> [TO DO]: Retype the records below from their first line through the line containing "abbrev Func := Fin 256", and include nothing else.

> [RECORDS SHOWN]:
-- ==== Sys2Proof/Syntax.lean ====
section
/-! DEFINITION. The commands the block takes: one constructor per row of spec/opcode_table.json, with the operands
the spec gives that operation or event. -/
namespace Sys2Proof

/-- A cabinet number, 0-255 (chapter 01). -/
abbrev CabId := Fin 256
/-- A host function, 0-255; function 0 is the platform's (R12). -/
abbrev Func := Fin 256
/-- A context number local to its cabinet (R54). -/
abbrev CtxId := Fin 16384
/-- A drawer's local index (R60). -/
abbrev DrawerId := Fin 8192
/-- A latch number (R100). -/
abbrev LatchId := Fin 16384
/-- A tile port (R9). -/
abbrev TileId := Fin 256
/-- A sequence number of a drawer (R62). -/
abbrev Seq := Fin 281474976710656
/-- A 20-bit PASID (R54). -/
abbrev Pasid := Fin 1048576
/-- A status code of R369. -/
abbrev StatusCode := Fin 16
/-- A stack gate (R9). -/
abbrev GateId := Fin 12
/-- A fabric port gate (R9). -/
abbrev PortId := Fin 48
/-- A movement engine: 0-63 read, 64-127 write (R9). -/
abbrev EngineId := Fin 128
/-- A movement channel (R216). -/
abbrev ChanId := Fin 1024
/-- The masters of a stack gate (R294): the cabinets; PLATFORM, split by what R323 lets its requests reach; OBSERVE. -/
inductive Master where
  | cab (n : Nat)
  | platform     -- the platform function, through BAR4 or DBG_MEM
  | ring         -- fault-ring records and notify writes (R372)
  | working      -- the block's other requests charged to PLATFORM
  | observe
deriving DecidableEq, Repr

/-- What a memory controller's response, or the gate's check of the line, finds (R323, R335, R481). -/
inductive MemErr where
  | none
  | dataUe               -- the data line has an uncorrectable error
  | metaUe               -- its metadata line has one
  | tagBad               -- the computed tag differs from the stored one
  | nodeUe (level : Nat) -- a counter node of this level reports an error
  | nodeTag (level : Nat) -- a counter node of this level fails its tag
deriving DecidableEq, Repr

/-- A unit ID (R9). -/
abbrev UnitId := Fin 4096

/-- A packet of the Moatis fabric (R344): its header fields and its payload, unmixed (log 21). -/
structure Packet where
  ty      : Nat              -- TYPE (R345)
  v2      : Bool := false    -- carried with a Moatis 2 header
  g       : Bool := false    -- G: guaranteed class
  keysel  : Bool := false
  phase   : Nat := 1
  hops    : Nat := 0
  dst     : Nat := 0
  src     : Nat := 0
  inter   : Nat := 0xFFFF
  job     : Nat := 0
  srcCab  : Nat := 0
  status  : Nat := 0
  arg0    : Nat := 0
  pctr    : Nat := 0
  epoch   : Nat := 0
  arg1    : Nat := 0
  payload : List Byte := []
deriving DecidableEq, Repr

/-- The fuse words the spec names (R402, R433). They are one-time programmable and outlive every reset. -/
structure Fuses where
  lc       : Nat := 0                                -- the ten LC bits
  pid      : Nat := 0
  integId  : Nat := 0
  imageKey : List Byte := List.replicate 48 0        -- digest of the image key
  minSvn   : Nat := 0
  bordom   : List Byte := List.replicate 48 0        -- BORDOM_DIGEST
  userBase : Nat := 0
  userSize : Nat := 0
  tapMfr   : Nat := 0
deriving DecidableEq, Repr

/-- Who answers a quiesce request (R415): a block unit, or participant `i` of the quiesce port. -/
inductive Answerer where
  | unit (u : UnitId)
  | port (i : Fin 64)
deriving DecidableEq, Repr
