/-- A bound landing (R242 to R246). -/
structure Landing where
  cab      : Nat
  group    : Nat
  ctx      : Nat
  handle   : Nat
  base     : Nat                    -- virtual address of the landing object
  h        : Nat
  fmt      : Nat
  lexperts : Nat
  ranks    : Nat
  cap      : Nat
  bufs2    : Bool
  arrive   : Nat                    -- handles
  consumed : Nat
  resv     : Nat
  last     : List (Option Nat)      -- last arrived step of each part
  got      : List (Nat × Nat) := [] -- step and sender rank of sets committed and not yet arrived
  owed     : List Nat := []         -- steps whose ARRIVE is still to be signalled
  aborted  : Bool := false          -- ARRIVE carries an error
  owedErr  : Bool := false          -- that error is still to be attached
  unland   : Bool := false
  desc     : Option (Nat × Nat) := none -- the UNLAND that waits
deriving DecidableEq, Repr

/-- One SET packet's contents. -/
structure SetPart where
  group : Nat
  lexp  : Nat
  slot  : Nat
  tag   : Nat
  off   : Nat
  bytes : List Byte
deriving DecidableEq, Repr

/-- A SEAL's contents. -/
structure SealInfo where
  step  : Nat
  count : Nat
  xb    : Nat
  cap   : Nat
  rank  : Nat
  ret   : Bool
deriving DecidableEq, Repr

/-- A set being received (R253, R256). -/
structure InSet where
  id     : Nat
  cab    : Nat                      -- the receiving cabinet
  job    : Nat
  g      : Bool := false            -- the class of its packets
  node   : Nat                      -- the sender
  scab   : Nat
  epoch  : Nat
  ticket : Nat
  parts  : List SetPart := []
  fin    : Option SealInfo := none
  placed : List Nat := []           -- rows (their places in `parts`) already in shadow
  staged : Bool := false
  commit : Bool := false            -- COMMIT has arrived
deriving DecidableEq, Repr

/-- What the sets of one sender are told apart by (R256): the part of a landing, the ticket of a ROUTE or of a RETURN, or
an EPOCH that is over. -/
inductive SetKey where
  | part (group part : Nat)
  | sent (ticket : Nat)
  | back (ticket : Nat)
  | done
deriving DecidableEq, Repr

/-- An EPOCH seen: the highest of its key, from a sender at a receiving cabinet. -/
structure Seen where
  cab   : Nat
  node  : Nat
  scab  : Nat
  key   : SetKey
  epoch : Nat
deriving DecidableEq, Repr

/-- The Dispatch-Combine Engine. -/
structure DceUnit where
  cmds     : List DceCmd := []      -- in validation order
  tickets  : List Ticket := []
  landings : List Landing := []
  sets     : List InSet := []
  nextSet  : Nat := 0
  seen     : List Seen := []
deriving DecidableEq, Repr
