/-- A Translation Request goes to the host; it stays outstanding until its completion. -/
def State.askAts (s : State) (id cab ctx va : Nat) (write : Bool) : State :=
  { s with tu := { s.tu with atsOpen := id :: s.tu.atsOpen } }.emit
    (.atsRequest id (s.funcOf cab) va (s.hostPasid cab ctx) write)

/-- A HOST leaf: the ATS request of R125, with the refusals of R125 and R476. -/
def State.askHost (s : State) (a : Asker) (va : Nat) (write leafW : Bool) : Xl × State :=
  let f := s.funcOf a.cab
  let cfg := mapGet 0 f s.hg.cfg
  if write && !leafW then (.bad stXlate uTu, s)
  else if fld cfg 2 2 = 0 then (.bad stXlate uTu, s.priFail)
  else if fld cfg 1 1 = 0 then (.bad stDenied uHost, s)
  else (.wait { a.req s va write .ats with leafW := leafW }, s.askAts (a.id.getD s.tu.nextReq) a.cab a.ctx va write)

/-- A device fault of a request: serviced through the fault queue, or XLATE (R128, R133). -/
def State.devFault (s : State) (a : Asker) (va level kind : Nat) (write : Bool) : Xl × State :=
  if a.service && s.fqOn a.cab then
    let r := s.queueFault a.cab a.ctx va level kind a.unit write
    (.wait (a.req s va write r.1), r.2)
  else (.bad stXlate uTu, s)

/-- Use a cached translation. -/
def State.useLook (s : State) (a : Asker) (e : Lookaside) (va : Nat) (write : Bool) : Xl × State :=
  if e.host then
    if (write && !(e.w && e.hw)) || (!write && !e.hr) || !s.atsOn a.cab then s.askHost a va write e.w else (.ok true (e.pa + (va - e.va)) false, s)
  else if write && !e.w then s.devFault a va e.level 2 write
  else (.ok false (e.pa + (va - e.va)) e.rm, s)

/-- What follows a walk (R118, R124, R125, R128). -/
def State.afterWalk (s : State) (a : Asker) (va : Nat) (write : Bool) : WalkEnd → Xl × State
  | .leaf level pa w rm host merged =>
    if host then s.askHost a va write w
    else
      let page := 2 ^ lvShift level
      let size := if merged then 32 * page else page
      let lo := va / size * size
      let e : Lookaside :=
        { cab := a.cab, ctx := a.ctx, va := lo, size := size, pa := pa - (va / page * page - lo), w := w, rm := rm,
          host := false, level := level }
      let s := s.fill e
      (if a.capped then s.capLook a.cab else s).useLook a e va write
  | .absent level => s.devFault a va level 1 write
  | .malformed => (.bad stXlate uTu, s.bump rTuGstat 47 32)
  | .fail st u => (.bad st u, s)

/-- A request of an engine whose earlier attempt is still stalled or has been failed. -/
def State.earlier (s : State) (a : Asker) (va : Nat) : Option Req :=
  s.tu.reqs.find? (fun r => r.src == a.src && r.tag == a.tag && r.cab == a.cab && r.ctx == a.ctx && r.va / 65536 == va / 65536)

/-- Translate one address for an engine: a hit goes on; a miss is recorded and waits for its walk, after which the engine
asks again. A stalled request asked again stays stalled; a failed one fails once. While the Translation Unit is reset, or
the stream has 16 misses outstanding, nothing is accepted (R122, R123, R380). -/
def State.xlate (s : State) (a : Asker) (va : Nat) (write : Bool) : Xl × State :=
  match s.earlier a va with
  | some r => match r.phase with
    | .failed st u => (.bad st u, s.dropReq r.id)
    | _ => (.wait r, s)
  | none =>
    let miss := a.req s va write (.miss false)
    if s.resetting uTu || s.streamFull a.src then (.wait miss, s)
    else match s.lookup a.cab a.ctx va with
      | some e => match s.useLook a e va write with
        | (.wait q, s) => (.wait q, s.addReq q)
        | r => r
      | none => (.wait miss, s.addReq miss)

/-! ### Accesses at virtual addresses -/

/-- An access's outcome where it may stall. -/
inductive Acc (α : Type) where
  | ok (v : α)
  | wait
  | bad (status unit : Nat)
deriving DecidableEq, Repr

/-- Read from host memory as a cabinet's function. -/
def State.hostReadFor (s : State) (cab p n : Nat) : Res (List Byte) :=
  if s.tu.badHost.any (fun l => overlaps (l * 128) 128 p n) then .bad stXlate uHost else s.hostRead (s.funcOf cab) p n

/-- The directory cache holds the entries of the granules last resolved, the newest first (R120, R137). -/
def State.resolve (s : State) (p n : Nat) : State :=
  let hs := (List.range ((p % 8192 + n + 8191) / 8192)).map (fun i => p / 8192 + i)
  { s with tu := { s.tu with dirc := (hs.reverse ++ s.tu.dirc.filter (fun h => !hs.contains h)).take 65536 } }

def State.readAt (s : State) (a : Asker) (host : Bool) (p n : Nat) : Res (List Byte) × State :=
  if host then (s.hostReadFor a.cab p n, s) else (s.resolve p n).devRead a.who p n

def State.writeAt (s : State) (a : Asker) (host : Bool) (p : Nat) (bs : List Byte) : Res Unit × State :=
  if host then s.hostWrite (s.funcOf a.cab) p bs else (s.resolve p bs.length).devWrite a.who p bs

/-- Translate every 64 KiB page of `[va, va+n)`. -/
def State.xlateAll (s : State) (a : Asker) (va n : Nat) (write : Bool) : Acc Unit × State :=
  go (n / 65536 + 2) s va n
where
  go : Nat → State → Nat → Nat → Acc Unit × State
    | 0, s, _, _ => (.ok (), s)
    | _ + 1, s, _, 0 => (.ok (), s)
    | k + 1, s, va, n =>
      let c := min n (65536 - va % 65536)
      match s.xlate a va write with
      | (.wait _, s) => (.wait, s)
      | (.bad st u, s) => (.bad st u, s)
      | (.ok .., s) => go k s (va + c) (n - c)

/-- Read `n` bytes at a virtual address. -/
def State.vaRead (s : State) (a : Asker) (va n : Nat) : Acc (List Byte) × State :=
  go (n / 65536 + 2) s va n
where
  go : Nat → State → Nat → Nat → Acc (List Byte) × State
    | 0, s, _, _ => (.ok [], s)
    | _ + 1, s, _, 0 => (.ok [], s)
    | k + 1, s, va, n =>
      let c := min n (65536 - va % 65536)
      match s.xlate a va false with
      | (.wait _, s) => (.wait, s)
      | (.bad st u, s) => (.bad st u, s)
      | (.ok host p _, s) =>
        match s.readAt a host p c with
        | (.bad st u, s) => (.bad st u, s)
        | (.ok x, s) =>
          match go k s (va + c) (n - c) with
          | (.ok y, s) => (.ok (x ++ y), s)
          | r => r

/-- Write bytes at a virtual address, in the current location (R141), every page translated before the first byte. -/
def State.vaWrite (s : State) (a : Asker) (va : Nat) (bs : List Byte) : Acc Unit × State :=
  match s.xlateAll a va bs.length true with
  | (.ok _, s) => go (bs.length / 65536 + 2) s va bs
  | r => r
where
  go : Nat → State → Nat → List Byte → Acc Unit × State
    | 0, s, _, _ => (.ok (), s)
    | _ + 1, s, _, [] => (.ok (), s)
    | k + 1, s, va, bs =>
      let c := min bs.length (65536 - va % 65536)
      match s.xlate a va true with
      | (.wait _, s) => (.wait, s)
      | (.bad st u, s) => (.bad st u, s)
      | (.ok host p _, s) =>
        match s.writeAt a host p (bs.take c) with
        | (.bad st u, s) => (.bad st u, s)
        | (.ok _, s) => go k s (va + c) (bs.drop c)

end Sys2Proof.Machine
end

> [OUTPUT OF THE EXERCISE]:
-- ==== Sys2Proof/Syntax.lean ====
section
/-! DEFINITION. The commands the block takes: one constructor per row of spec/opcode_table.json, with the operands
the spec gives that operation or event. -/
namespace Sys2Proof

/-- A cabinet number, 0-255 (chapter 01). -/
abbrev CabId := Fin 256
/-- A host function, 0-255; function 0 is the platform's (R12). -/
abbrev Func := Fin 256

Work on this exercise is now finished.